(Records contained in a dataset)
===============

-- ==== Sys2Proof/Laws/State.lean ====
section
/-! SUPPORT. One lemma per field per named update of State, true by rfl, so that no proof unfolds an update. -/

namespace Sys2Proof.Machine

/-! ### complete -/

@[simp] theorem complete_phase (s : State) : (complete s).phase = s.phase := rfl
@[simp] theorem complete_len (s : State) : (complete s).len = s.len := rfl
@[simp] theorem complete_cursor (s : State) : (complete s).cursor = s.cursor := rfl
@[simp] theorem complete_retry (s : State) : (complete s).retry = s.retry := rfl
@[simp] theorem complete_buf (s : State) : (complete s).buf = s.buf := rfl
@[simp] theorem complete_result (s : State) : (complete s).result = .ok := rfl
@[simp] theorem complete_tlmValid (s : State) : (complete s).tlmValid = s.tlmValid := rfl
@[simp] theorem complete_tlm (s : State) : (complete s).tlm = s.tlm := rfl
@[simp] theorem complete_csumCalc (s : State) : (complete s).csumCalc = s.csumCalc := rfl
@[simp] theorem complete_txf (s : State) : (complete s).txf = s.txf := rfl
@[simp] theorem complete_txfValid (s : State) : (complete s).txfValid = s.txfValid := rfl
@[simp] theorem complete_ackMatch (s : State) : (complete s).ackMatch = s.ackMatch := rfl
@[simp] theorem complete_port (s : State) : (complete s).port = s.port := rfl

/-! ### raise -/

@[simp] theorem raise_phase (e : ResultCode) (s : State) : (raise e s).phase = s.phase := rfl
@[simp] theorem raise_len (e : ResultCode) (s : State) : (raise e s).len = s.len := rfl
@[simp] theorem raise_cursor (e : ResultCode) (s : State) : (raise e s).cursor = s.cursor := rfl
@[simp] theorem raise_retry (e : ResultCode) (s : State) : (raise e s).retry = s.retry := rfl
@[simp] theorem raise_buf (e : ResultCode) (s : State) : (raise e s).buf = s.buf := rfl
@[simp] theorem raise_result (e : ResultCode) (s : State) : (raise e s).result = e := rfl
@[simp] theorem raise_tlmValid (e : ResultCode) (s : State) : (raise e s).tlmValid = s.tlmValid := rfl
@[simp] theorem raise_tlm (e : ResultCode) (s : State) : (raise e s).tlm = s.tlm := rfl
@[simp] theorem raise_csumCalc (e : ResultCode) (s : State) : (raise e s).csumCalc = s.csumCalc := rfl
@[simp] theorem raise_txf (e : ResultCode) (s : State) : (raise e s).txf = s.txf := rfl
@[simp] theorem raise_txfValid (e : ResultCode) (s : State) : (raise e s).txfValid = s.txfValid := rfl
@[simp] theorem raise_ackMatch (e : ResultCode) (s : State) : (raise e s).ackMatch = s.ackMatch := rfl
@[simp] theorem raise_port (e : ResultCode) (s : State) : (raise e s).port = s.port := rfl

/-! ### setTelemetry -/

@[simp] theorem setTelemetry_phase (r : Telemetry) (s : State) : (setTelemetry r s).phase = s.phase := rfl
@[simp] theorem setTelemetry_len (r : Telemetry) (s : State) : (setTelemetry r s).len = s.len := rfl
@[simp] theorem setTelemetry_cursor (r : Telemetry) (s : State) : (setTelemetry r s).cursor = s.cursor := rfl
@[simp] theorem setTelemetry_retry (r : Telemetry) (s : State) : (setTelemetry r s).retry = s.retry := rfl
@[simp] theorem setTelemetry_buf (r : Telemetry) (s : State) : (setTelemetry r s).buf = s.buf := rfl
@[simp] theorem setTelemetry_result (r : Telemetry) (s : State) : (setTelemetry r s).result = s.result := rfl
@[simp] theorem setTelemetry_tlmValid (r : Telemetry) (s : State) : (setTelemetry r s).tlmValid = true := rfl
@[simp] theorem setTelemetry_tlm (r : Telemetry) (s : State) : (setTelemetry r s).tlm = r := rfl
@[simp] theorem setTelemetry_csumCalc (r : Telemetry) (s : State) : (setTelemetry r s).csumCalc = s.csumCalc := rfl
@[simp] theorem setTelemetry_txf (r : Telemetry) (s : State) : (setTelemetry r s).txf = s.txf := rfl
@[simp] theorem setTelemetry_txfValid (r : Telemetry) (s : State) : (setTelemetry r s).txfValid = s.txfValid := rfl
@[simp] theorem setTelemetry_ackMatch (r : Telemetry) (s : State) : (setTelemetry r s).ackMatch = s.ackMatch := rfl
@[simp] theorem setTelemetry_port (r : Telemetry) (s : State) : (setTelemetry r s).port = s.port := rfl

/-! ### clearTelemetry -/

@[simp] theorem clearTelemetry_phase (s : State) : (clearTelemetry s).phase = s.phase := rfl
@[simp] theorem clearTelemetry_len (s : State) : (clearTelemetry s).len = s.len := rfl
@[simp] theorem clearTelemetry_cursor (s : State) : (clearTelemetry s).cursor = s.cursor := rfl
@[simp] theorem clearTelemetry_retry (s : State) : (clearTelemetry s).retry = s.retry := rfl
@[simp] theorem clearTelemetry_buf (s : State) : (clearTelemetry s).buf = s.buf := rfl
@[simp] theorem clearTelemetry_result (s : State) : (clearTelemetry s).result = s.result := rfl
@[simp] theorem clearTelemetry_tlmValid (s : State) : (clearTelemetry s).tlmValid = false := rfl
@[simp] theorem clearTelemetry_tlm (s : State) : (clearTelemetry s).tlm = Telemetry.zero := rfl
@[simp] theorem clearTelemetry_csumCalc (s : State) : (clearTelemetry s).csumCalc = s.csumCalc := rfl
@[simp] theorem clearTelemetry_txf (s : State) : (clearTelemetry s).txf = s.txf := rfl
@[simp] theorem clearTelemetry_txfValid (s : State) : (clearTelemetry s).txfValid = s.txfValid := rfl
@[simp] theorem clearTelemetry_ackMatch (s : State) : (clearTelemetry s).ackMatch = s.ackMatch := rfl
@[simp] theorem clearTelemetry_port (s : State) : (clearTelemetry s).port = s.port := rfl

/-! ### setTxFrame -/

@[simp] theorem setTxFrame_phase (f : Vector Byte 7) (s : State) : (setTxFrame f s).phase = s.phase := rfl
@[simp] theorem setTxFrame_len (f : Vector Byte 7) (s : State) : (setTxFrame f s).len = s.len := rfl
@[simp] theorem setTxFrame_cursor (f : Vector Byte 7) (s : State) : (setTxFrame f s).cursor = s.cursor := rfl
@[simp] theorem setTxFrame_retry (f : Vector Byte 7) (s : State) : (setTxFrame f s).retry = s.retry := rfl
@[simp] theorem setTxFrame_buf (f : Vector Byte 7) (s : State) : (setTxFrame f s).buf = s.buf := rfl
@[simp] theorem setTxFrame_result (f : Vector Byte 7) (s : State) : (setTxFrame f s).result = s.result := rfl
@[simp] theorem setTxFrame_tlmValid (f : Vector Byte 7) (s : State) : (setTxFrame f s).tlmValid = s.tlmValid := rfl
@[simp] theorem setTxFrame_tlm (f : Vector Byte 7) (s : State) : (setTxFrame f s).tlm = s.tlm := rfl
@[simp] theorem setTxFrame_csumCalc (f : Vector Byte 7) (s : State) : (setTxFrame f s).csumCalc = s.csumCalc := rfl
@[simp] theorem setTxFrame_txf (f : Vector Byte 7) (s : State) : (setTxFrame f s).txf = f := rfl
@[simp] theorem setTxFrame_txfValid (f : Vector Byte 7) (s : State) : (setTxFrame f s).txfValid = true := rfl
@[simp] theorem setTxFrame_ackMatch (f : Vector Byte 7) (s : State) : (setTxFrame f s).ackMatch = s.ackMatch := rfl
@[simp] theorem setTxFrame_port (f : Vector Byte 7) (s : State) : (setTxFrame f s).port = s.port := rfl

/-! ### presentNext -/

@[simp] theorem presentNext_phase (w : Word) (s : State) : (presentNext w s).phase = s.phase := rfl
@[simp] theorem presentNext_len (w : Word) (s : State) : (presentNext w s).len = s.len := rfl
@[simp] theorem presentNext_cursor (w : Word) (s : State) : (presentNext w s).cursor = s.cursor := rfl
@[simp] theorem presentNext_retry (w : Word) (s : State) : (presentNext w s).retry = s.retry := rfl
@[simp] theorem presentNext_buf (w : Word) (s : State) : (presentNext w s).buf = s.buf := rfl
@[simp] theorem presentNext_result (w : Word) (s : State) : (presentNext w s).result = s.result := rfl
@[simp] theorem presentNext_tlmValid (w : Word) (s : State) : (presentNext w s).tlmValid = s.tlmValid := rfl
@[simp] theorem presentNext_tlm (w : Word) (s : State) : (presentNext w s).tlm = s.tlm := rfl
@[simp] theorem presentNext_csumCalc (w : Word) (s : State) : (presentNext w s).csumCalc = s.csumCalc := rfl
@[simp] theorem presentNext_txf (w : Word) (s : State) : (presentNext w s).txf = s.txf := rfl
@[simp] theorem presentNext_txfValid (w : Word) (s : State) : (presentNext w s).txfValid = s.txfValid := rfl
@[simp] theorem presentNext_ackMatch (w : Word) (s : State) : (presentNext w s).ackMatch = s.ackMatch := rfl
@[simp] theorem presentNext_port (w : Word) (s : State) : (presentNext w s).port = .command w :: s.port := rfl

/-! ### takeReset -/

@[simp] theorem takeReset_phase (s : State) : (takeReset s).phase = .idle := rfl
@[simp] theorem takeReset_len (s : State) : (takeReset s).len = 0 := rfl
@[simp] theorem takeReset_cursor (s : State) : (takeReset s).cursor = 0 := rfl
@[simp] theorem takeReset_retry (s : State) : (takeReset s).retry = 0 := rfl
@[simp] theorem takeReset_buf (s : State) : (takeReset s).buf = Vector.replicate 32 0 := rfl
@[simp] theorem takeReset_result (s : State) : (takeReset s).result = .ok := rfl
@[simp] theorem takeReset_tlmValid (s : State) : (takeReset s).tlmValid = false := rfl
@[simp] theorem takeReset_tlm (s : State) : (takeReset s).tlm = Telemetry.zero := rfl
@[simp] theorem takeReset_csumCalc (s : State) : (takeReset s).csumCalc = 0 := rfl
@[simp] theorem takeReset_txf (s : State) : (takeReset s).txf = Vector.replicate 7 0 := rfl
@[simp] theorem takeReset_txfValid (s : State) : (takeReset s).txfValid = false := rfl
@[simp] theorem takeReset_ackMatch (s : State) : (takeReset s).ackMatch = false := rfl
@[simp] theorem takeReset_port (s : State) : (takeReset s).port = s.port := rfl

/-! ### State.reset -/

@[simp] theorem reset_phase : State.reset.phase = .idle := rfl
@[simp] theorem reset_len : State.reset.len = 0 := rfl
@[simp] theorem reset_cursor : State.reset.cursor = 0 := rfl
@[simp] theorem reset_retry : State.reset.retry = 0 := rfl
@[simp] theorem reset_buf : State.reset.buf = Vector.replicate 32 0 := rfl
@[simp] theorem reset_result : State.reset.result = .ok := rfl
@[simp] theorem reset_tlmValid : State.reset.tlmValid = false := rfl
@[simp] theorem reset_tlm : State.reset.tlm = Telemetry.zero := rfl
@[simp] theorem reset_csumCalc : State.reset.csumCalc = 0 := rfl
@[simp] theorem reset_txf : State.reset.txf = Vector.replicate 7 0 := rfl
@[simp] theorem reset_txfValid : State.reset.txfValid = false := rfl
@[simp] theorem reset_ackMatch : State.reset.ackMatch = false := rfl
@[simp] theorem reset_port : State.reset.port = [] := rfl

/-- Two states with the same fields are the same state. -/
theorem state_eq_of_fields {s t : State} (h₁ : s.phase = t.phase) (h₂ : s.len = t.len) (h₃ : s.cursor = t.cursor)
    (h₄ : s.retry = t.retry) (h₅ : s.buf = t.buf) (h₆ : s.result = t.result) (h₇ : s.tlmValid = t.tlmValid)
    (h₈ : s.tlm = t.tlm) (h₉ : s.csumCalc = t.csumCalc) (h₁₀ : s.txf = t.txf) (h₁₁ : s.txfValid = t.txfValid)
    (h₁₂ : s.ackMatch = t.ackMatch) (h₁₃ : s.port = t.port) : s = t := by
  cases s; cases t; simp_all

end Sys2Proof.Machine
end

===============

• _REQUIREMENT_:
Your reply is to repeat, unchanged, the lines above running from the one with "w s).buf = s.buf := rfl" up to and including the one with "w s).tlm = s.tlm := rfl".

• _ANSWER_:
@[simp] theorem presentNext_buf (w : Word) (s : State) : (presentNext w s).buf = s.buf := rfl
@[simp] theorem presentNext_result (w : Word) (s : State) : (presentNext w s).result = s.result := rfl
@[simp] theorem presentNext_tlmValid (w : Word) (s : State) : (presentNext w s).tlmValid = s.tlmValid := rfl
@[simp] theorem presentNext_tlm (w : Word) (s : State) : (presentNext w s).tlm = s.tlm := rfl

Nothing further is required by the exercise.